Going through the data below, please show each line containing the string "expandKey".
══════════════════════════════
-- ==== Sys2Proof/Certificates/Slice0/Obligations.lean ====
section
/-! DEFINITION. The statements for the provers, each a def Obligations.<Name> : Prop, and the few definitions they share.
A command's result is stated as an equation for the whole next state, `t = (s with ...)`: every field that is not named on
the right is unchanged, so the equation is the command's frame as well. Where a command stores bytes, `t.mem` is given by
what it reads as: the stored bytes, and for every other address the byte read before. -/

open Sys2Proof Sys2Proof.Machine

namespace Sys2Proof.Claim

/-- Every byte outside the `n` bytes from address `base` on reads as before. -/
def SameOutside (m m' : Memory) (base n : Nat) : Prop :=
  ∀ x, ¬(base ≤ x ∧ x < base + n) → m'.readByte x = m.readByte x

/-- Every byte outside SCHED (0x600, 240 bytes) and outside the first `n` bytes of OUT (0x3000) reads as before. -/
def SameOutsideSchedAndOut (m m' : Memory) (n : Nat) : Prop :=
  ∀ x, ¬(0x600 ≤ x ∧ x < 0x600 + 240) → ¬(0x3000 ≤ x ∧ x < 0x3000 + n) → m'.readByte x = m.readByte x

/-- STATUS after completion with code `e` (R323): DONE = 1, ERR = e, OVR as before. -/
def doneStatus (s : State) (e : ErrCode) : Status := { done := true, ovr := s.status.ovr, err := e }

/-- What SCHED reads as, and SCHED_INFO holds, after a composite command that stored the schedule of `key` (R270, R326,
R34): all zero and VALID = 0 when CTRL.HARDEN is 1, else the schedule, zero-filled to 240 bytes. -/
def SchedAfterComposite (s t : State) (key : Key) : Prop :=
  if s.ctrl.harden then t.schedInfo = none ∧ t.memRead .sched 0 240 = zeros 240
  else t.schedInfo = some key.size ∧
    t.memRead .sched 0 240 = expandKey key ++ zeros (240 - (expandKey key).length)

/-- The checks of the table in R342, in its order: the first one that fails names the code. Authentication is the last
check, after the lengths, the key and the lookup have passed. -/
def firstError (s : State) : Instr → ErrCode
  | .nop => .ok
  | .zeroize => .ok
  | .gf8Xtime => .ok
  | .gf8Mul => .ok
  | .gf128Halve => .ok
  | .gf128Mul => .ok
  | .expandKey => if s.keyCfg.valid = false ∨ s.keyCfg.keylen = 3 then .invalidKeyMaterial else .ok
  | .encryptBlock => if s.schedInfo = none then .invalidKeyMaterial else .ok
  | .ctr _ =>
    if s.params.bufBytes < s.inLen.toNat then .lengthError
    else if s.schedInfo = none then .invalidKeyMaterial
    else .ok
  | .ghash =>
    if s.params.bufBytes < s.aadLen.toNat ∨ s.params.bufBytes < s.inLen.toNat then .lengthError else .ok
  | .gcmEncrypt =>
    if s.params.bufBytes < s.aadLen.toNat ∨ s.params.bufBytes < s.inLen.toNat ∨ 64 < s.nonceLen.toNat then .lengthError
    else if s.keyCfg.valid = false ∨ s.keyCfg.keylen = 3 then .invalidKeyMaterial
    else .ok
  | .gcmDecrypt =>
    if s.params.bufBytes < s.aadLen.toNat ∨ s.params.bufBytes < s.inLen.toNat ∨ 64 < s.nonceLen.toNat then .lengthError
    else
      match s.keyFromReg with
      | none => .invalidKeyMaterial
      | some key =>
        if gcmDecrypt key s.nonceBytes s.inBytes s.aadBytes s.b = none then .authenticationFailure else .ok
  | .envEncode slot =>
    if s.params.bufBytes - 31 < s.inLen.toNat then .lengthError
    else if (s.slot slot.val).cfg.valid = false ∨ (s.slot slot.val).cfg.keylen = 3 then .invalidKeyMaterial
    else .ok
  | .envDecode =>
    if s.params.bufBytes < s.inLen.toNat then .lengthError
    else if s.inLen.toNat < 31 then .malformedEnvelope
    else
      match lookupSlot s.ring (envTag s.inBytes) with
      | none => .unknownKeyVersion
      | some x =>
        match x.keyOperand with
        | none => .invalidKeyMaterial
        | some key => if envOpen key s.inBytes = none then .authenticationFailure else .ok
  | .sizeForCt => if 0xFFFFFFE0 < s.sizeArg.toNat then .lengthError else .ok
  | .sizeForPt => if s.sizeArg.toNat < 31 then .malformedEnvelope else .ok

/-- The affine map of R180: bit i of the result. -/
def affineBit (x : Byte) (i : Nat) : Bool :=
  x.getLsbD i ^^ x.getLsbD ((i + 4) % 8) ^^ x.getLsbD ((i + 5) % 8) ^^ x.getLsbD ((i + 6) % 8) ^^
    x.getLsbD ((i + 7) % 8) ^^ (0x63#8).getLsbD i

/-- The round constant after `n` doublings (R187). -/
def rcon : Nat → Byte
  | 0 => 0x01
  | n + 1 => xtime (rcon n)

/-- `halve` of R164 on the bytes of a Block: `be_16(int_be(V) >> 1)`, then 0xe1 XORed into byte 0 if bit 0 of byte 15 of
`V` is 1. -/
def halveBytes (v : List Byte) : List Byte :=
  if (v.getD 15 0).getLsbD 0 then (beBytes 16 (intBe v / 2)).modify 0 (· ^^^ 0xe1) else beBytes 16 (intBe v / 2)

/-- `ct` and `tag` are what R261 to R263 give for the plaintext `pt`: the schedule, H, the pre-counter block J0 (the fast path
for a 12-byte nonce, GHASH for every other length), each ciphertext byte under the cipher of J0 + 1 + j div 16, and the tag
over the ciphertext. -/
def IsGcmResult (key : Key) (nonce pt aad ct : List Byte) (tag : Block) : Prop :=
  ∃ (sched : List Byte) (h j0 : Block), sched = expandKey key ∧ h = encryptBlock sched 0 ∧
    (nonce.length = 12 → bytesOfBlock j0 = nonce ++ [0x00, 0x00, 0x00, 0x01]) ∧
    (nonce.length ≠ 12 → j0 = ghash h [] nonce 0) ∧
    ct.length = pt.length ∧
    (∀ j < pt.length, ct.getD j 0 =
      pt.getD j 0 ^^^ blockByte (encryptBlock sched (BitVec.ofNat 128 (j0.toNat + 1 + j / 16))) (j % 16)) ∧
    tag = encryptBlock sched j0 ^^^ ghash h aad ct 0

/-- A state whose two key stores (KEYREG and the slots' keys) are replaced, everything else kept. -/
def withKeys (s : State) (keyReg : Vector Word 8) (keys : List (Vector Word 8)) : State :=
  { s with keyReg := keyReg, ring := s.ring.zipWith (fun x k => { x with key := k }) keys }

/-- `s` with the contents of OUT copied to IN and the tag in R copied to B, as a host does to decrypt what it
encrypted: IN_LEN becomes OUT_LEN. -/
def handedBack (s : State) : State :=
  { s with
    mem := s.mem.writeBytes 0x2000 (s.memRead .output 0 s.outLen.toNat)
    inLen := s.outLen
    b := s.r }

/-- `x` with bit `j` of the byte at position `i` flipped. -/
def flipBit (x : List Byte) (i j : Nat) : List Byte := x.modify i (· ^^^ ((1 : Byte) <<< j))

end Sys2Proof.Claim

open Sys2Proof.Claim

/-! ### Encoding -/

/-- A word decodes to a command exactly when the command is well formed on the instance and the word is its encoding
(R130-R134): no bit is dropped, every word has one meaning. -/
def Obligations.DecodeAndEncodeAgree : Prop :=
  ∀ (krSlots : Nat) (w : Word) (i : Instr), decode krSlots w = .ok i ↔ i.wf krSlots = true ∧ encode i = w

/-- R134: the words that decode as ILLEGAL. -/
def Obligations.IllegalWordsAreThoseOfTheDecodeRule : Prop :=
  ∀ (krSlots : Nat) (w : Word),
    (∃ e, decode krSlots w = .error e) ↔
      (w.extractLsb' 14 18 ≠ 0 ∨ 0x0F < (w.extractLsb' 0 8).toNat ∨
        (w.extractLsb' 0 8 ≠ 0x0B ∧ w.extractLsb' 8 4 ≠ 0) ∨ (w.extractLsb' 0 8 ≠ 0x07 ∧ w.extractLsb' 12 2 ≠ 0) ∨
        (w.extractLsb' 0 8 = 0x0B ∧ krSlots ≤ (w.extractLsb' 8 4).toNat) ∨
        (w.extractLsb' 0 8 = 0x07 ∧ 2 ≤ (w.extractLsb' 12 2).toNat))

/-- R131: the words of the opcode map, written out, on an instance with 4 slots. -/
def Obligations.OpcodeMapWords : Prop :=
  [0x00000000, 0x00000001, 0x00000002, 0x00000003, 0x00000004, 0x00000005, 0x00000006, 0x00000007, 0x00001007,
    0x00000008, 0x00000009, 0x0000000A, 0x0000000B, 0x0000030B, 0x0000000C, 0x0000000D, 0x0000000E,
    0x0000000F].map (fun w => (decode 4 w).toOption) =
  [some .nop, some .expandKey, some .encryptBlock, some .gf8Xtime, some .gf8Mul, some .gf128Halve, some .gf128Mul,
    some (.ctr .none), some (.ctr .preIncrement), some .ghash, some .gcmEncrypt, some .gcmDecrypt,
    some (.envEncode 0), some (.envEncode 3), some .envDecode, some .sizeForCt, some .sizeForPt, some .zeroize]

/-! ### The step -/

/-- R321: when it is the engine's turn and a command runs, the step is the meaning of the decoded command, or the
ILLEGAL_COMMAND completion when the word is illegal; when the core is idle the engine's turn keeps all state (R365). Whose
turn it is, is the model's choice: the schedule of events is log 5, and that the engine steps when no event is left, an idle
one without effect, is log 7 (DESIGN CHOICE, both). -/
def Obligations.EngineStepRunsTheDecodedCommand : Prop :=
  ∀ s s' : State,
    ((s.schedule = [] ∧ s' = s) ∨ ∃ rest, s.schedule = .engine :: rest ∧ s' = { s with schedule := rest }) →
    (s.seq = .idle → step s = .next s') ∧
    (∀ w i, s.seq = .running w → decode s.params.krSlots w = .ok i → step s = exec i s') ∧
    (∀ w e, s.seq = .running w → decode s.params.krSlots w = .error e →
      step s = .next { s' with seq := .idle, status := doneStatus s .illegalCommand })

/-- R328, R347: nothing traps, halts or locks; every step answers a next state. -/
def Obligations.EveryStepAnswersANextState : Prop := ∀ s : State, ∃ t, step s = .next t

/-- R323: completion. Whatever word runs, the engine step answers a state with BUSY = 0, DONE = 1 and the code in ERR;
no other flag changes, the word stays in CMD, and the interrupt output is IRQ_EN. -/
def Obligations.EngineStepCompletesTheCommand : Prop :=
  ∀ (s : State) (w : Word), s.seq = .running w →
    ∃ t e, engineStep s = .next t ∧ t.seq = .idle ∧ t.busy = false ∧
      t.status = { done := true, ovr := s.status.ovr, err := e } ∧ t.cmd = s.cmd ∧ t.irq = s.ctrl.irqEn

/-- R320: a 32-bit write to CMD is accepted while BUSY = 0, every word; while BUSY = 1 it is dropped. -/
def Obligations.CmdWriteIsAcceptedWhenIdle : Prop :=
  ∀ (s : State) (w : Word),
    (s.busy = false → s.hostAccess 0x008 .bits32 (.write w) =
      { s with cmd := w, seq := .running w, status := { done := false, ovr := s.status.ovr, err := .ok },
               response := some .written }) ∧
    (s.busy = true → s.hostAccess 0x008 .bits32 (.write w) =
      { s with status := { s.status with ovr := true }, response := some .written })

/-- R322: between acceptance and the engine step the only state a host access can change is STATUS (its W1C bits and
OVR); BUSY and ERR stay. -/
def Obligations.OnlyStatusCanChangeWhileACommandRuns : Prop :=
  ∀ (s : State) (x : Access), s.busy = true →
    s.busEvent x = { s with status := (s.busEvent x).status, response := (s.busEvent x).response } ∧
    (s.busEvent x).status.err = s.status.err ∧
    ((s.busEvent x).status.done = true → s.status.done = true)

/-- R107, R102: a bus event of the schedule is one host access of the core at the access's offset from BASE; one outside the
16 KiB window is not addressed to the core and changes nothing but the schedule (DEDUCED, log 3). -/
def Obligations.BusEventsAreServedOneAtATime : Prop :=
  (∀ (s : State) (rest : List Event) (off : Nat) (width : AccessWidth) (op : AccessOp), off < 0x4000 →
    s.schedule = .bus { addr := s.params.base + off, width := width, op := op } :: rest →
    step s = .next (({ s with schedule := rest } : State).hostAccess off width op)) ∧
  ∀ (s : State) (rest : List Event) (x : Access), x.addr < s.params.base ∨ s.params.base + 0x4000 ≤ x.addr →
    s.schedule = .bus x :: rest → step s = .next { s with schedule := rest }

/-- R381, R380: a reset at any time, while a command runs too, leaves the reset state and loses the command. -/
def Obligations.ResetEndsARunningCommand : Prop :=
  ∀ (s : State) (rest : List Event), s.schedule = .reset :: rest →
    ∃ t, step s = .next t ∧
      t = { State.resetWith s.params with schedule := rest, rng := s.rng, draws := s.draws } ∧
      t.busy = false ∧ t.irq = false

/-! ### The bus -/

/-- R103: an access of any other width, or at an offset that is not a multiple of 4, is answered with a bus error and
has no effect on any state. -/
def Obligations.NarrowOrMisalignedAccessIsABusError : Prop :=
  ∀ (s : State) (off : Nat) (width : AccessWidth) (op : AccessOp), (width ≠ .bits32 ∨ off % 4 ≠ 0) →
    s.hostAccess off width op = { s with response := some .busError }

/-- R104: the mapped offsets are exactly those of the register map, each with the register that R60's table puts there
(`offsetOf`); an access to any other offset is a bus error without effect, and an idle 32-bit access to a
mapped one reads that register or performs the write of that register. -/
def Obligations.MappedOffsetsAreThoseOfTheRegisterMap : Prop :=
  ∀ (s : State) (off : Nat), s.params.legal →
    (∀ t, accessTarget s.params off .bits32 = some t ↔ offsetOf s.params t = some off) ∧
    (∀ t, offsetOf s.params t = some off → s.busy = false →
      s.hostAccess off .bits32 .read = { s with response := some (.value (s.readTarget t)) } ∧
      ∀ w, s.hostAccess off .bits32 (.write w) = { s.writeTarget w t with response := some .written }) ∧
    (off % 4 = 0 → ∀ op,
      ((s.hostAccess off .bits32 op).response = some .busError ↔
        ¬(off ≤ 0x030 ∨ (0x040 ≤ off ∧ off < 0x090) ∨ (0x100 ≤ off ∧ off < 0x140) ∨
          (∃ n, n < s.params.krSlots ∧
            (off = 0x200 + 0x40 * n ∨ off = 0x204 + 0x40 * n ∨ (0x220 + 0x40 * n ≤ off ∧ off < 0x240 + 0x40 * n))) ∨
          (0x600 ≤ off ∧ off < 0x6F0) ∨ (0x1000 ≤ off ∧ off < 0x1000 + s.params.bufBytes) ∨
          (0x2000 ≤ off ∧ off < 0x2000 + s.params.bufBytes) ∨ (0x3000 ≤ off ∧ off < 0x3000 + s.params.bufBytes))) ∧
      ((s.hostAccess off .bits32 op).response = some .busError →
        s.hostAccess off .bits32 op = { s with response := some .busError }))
══════════════════════════════
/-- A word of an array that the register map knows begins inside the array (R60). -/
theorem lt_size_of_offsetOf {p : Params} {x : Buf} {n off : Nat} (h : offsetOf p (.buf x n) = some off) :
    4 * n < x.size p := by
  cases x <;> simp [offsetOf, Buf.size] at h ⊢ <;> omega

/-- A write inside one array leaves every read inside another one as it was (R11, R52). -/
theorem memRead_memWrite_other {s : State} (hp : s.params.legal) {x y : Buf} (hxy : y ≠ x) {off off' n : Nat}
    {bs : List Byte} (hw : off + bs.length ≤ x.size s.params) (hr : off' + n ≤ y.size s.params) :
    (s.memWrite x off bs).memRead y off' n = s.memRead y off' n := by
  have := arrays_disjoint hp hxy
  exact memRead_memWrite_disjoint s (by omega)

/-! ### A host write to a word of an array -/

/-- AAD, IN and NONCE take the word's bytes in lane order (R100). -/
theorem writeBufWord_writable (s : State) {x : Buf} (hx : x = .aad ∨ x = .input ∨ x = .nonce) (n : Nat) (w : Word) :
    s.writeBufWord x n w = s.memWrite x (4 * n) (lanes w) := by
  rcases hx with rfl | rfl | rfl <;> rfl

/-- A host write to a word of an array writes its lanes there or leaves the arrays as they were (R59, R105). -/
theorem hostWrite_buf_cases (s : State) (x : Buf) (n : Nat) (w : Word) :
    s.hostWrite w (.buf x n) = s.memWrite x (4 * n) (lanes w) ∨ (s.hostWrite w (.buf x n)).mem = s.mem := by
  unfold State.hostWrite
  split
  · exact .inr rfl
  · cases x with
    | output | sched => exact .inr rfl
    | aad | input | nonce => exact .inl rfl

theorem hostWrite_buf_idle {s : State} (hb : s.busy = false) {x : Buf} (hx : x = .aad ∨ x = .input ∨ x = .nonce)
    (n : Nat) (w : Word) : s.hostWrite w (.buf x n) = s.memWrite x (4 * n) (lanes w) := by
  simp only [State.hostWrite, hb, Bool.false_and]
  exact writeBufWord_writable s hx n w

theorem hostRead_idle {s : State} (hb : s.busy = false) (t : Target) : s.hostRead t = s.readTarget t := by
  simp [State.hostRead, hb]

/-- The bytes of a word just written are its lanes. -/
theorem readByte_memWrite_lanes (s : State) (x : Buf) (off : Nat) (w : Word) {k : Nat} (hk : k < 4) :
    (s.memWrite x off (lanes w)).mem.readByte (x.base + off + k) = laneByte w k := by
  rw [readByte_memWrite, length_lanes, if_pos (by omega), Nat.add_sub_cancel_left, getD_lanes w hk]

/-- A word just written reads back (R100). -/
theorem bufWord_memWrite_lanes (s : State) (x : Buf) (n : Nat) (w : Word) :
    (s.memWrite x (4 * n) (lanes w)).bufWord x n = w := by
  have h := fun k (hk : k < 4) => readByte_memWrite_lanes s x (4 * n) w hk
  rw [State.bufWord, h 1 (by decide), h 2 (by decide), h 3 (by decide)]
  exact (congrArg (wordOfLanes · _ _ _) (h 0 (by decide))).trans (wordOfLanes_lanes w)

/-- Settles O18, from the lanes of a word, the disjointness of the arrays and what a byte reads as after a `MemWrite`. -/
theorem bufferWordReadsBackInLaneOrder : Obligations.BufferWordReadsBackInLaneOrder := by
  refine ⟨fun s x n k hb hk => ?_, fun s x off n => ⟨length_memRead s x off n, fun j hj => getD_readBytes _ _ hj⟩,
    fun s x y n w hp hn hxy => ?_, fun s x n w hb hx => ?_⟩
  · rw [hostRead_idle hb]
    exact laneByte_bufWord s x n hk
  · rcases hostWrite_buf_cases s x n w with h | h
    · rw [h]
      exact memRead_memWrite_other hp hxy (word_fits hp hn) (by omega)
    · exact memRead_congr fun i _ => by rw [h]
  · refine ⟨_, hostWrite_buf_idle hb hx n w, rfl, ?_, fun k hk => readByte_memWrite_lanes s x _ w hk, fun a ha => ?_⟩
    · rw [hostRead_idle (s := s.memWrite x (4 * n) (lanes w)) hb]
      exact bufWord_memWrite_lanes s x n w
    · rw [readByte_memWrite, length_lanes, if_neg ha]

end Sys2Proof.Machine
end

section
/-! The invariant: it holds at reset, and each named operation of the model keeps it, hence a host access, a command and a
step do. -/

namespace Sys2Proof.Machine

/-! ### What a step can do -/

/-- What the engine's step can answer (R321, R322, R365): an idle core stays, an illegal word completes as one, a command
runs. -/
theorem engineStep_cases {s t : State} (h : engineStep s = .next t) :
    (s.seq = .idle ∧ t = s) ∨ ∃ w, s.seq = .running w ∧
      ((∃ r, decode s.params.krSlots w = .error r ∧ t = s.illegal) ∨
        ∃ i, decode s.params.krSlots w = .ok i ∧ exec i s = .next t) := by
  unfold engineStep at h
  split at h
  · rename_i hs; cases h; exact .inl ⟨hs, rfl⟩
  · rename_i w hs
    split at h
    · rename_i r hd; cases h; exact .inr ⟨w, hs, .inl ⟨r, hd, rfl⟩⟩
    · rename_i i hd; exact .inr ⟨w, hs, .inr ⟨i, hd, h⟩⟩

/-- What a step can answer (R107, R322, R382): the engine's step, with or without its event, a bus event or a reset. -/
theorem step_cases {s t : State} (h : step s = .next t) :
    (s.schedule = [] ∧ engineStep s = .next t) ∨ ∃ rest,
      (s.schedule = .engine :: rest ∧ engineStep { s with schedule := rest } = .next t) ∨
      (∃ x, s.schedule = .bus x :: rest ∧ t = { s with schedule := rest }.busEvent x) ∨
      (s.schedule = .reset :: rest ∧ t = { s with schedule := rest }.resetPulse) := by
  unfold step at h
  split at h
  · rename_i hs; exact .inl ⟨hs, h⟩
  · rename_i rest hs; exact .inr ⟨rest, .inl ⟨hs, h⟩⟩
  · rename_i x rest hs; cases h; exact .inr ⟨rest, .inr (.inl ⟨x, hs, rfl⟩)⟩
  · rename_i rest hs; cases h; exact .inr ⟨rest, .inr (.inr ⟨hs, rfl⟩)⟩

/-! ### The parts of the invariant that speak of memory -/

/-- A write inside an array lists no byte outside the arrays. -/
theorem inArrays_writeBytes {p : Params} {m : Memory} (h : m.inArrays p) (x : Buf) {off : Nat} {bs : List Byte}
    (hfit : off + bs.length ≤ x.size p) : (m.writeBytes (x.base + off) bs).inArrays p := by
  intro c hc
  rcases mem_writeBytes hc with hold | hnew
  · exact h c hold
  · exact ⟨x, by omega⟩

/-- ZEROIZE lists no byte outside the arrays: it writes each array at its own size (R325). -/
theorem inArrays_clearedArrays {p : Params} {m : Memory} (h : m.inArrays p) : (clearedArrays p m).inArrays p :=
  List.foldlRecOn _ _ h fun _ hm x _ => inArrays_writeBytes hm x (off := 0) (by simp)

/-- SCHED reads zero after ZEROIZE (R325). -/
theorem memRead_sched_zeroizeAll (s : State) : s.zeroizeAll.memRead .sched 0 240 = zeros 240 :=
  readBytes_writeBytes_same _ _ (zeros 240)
══════════════════════════════
Solution →
    t.memRead .sched 0 240 = expandKey key ++ zeros (240 - (expandKey key).length)
  | .expandKey => if s.keyCfg.valid = false ∨ s.keyCfg.keylen = 3 then .invalidKeyMaterial else .ok
  ∃ (sched : List Byte) (h j0 : Block), sched = expandKey key ∧ h = encryptBlock sched 0 ∧
  [some .nop, some .expandKey, some .encryptBlock, some .gf8Xtime, some .gf8Mul, some .gf128Halve, some .gf128Mul,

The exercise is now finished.